А вот идут мои дети. Я вижу, они приближаются, поднимаются по тропинке на склоне холма. Странно: раньше, я помню, они были красивыми, особенно старший, Мермер, а младший был всегда немного грустный и мне не хотелось его отпускать от себя. А теперь? Разве этот широкоплечий, грузный... нет: разве это широкоплечее, грузное - разве это мой сын? Нет, в его движениях есть что-то звериное; он тоже хочет есть, он тоже собирается меня разорвать, ему только нужно подрасти. А что это у него на подбородке? Даже отсюда я вижу - там пробиваются волосы. Волосы, волосы, шерсть, густая... Нет, нет, неужели?... Да это же медведь! Конечно, теперь понятно, почему он так тяжело ступает, и откуда у него эта грузная сила во всем теле. Медведь, медведь! Я родила медведя; видно, чрево у меня изнутри покрыто мехом. Ну а второй? Как он неловко подпрыгивает, как дергается у него голова, как он задирает ноги... Козлик. Маленький. Но вырастет - и будет вонять, и будет вспрыгивать на коз, на белых маленьких козочек. И как же я смогла родить его с рогами? Тело мое таит много тайн, но за душой ему все равно не угнаться. Душа жаждет охоты, нетерпение подгоняет меня. Рогатина не нужна; зверята сами доверчиво подойдут ко мне. Ножа вполне достаточно. Только не надо ни рычать, ни жалобно блеять."
--
Нет, я перестал понимать людей, - сетовал торговец, - И себя не понимаю, и других не понимаю. Вот ты, скажи - ты понимаешь людей?
--
В меру своих скромных способностей.
--
Понимаешь, значит. Тогда объясни мне вот такой случай: объявился у нас в городе один, вроде как не в своем уме. Полдня как-то раз бегал по улицам с зажженным факелом. Его кто-то спросил: чего ты, мол, творишь? А он в ответ: "Ищу человека".

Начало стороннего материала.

/-- Below 2^16 the truncated field is a finite one. -/
theorem build_truncField_lt_infinity {ip fp : Part} (hip : ip.toNat < 2 ^ 16) :
    truncField 32 (magnitudeBits 32 ip.toNat fp.toNat) < 0x7C00 :=
  truncField_lt_infinity (by norm_num) (magnitudeBits_lt (iw := 16) hip fp.isLt)

theorem build_word_toNat :
    (packedOut sg (encodeTrunc 32 32 (magnitudeBits 32 ip.toNat fp.toNat))).word.toNat =
      sg.toNat * 32768 + min (truncField 32 (magnitudeBits 32 ip.toNat fp.toNat)) 0x7C00 :=
  encodeTrunc_word_toNat sg (by norm_num) (by norm_num) (magnitudeBits_part_lt ip fp)

end

/-- Settles O23: the field is the truncated one, range by range. -/
theorem encode16OnEveryOperand : Obligations.Encode16OnEveryOperand := by
  intro sg ip fp st
  refine ⟨_, exec_encode16 sg ip fp st, rfl, rfl, rfl, rfl, ?_, rfl, rfl, rfl, rfl⟩
  intro X h
  have hh : h = min (truncField 32 X) 0x7C00 := build_word_mod sg ip fp
  have hsub (hX : X < 2 ^ 18) : h = X / 2 ^ 8 := by
    have hfield := truncField_of_lt (fb := 32) hX
    omega
  refine ⟨hh ▸ build_word_toNat sg ip fp, fun h0 => ?_, hsub, fun k hk hk' lo hi => ?_, fun hX => ?_⟩
  · rw [hsub (by omega), h0, Nat.zero_div]
  · obtain ⟨hfield, hle, hlt⟩ := truncField_of_binade (fb := 32) (by norm_num) (by omega) lo hi
    omega
  · have hinf := (infinity_le_truncField_iff (fb := 32) (by norm_num)).2 hX
    omega

/-- The other side of `finishEncode_ok`: out of range, the check answers the exponent (R79). -/
theorem finishEncode_of_out_of_range (s : Bit) {p : Packed} (h : p.E < 0 ∨ p.E > 31) : finishEncode s p = .error p.E :=
  if_pos h

/-- Settles O31: both sides of the check, and the operands of ENC on its good side. -/
theorem rangeCheckFiresOutsideFiveBits : Obligations.RangeCheckFiresOutsideFiveBits := by
  refine ⟨fun sg p h => finishEncode_of_out_of_range sg h, fun sg p lo hi => ?_, fun _ _ _ _ _ => rfl,
    fun sg ip fp st => ⟨_, exec_encode16 sg ip fp st, rfl⟩⟩
  refine ⟨packedOut sg p, finishEncode_ok sg lo hi, rfl, ?_, rfl, rfl⟩
  rw [packedOut_word_toNat sg lo hi, packedField]
  push_cast
  omega

/-- Settles O33: the top 24 bits of `fp` are the units of 2^-24, and overflow is a matter of `ip`. -/
theorem lowFractionBitsDoNotMatter : Obligations.LowFractionBitsDoNotMatter := by
  intro sg ip fp fp' st st' hfp
  obtain ⟨t, ht, hout⟩ := exec_encode16_out sg ip fp st
  obtain ⟨t', ht', hout'⟩ := exec_encode16_out sg ip fp' st'
  refine ⟨t, t', ht, ht', BitVec.eq_of_toNat_eq ?_, Bool.eq_iff_iff.2 ?_⟩
  · have hunits : magnitudeBits 32 ip.toNat fp.toNat / 2 ^ (32 - 24) = magnitudeBits 32 ip.toNat fp'.toNat / 2 ^ (32 - 24) := by
      simp only [magnitudeBits]; omega
    rw [hout, hout', build_word_toNat, build_word_toNat, truncField_congr hunits]
  · rw [hout, hout', packedOut_ovf, packedOut_ovf, encodeTrunc_ovf_iff_ip, encodeTrunc_ovf_iff_ip]

/-- Settles O36: truncation to the grid is monotone, and so is the cut at infinity. -/
theorem encodingIsMonotone : Obligations.EncodingIsMonotone := by
  intro sg ip fp ip' fp' st st' hle
  refine ⟨_, _, exec_encode16 sg ip fp st, exec_encode16 sg ip' fp' st', ?_⟩
  rw [State.deliverEnc_enc, State.deliverEnc_enc, build_word_mod, build_word_mod]
  exact min_le_min_right _ (truncField_mono 32 hle)

/-- An operand of a given magnitude. -/
theorem exists_operand {x : Nat} (hx : x < 2 ^ 64) : ∃ ip fp : Part, magnitudeBits 32 ip.toNat fp.toNat = x := by
  refine ⟨BitVec.ofNat 32 (x / 2 ^ 32), BitVec.ofNat 32 x, ?_⟩
  simp only [magnitudeBits, BitVec.toNat_ofNat]
  omega

/-- The infinity's field stands for 2^16, as the word after the largest finite one would. -/
theorem fieldMagnitude_infinity : fieldMagnitude 0x7C00 = 2 ^ 40 := by
  rw [fieldMagnitude_of_le (by norm_num)]
  norm_num

/-- Settles O37: a word that is not NaN is its own magnitude truncated, and no field is past the infinity's. -/
theorem producedWordsAreTheNonNanWords : Obligations.ProducedWordsAreTheNonNanWords := by
  intro w st
  rw [ne_eq, classify_eq_nan_iff, Nat.not_lt]
  constructor
  · intro hle
    have hmag : fieldMagnitude (w.toNat % 32768) ≤ 2 ^ 40 :=
      fieldMagnitude_infinity ▸ fieldMagnitude_strictMono.monotone hle
    obtain ⟨ip, fp, hX⟩ := exists_operand (x := fieldMagnitude (w.toNat % 32768) * 2 ^ (32 - 24)) (by omega)
    refine ⟨wordSign w, ip, fp, _, exec_encode16 _ ip fp st, BitVec.eq_of_toNat_eq ?_⟩
    rw [State.deliverEnc_enc, build_word_toNat, hX, truncField_fieldMagnitude, min_eq_left hle]
    exact (toNat_eq_sign_add w).symm
  · rintro ⟨sg, ip, fp, t, hexec, rfl⟩
    cases (exec_encode16 sg ip fp st).symm.trans hexec
    rw [State.deliverEnc_enc, build_word_mod]
    exact min_le_right _ _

Почтенный философ обстоятельно прочистил горло.
--
Мотивы действий сего достойного мужа, - начал он, - коренятся в...
--
Да нет, подожди. В чем коренятся его мотивы, мы и сами поняли. Ты мне объясни другое.
--
Что же? - ехидно проговорил почтеннейший.
--
А вот что. Бегал он так по городу дня три, потешал людей. Бегал, бегал, и добегался. Как-то под вечер у него факел потух, пошел он домой в темноте - ну, его и ограбили. Раздели, взяли, что могли, хотя брать-то, по правде говоря, было нечего. Но самое скверное - выкололи оба глаза. Скоты.
--
Жестокость человеческая воистину не ведает пределов.
--
Да... Мы все его жалели; хоть и сумасшедший, а славный был в своем роде. Выхаживала его одна старушка, а я навещать заходил. Несколько дней он приходил в себя и все пытался что-то сказать, но не мог. А потом ничего, заговорил. Я его как-то раз спрашиваю: будешь, мол, еще искать настоящего человека?
--
А он?
--
А он показал на пустые глазницы и ответил, что уже нашел.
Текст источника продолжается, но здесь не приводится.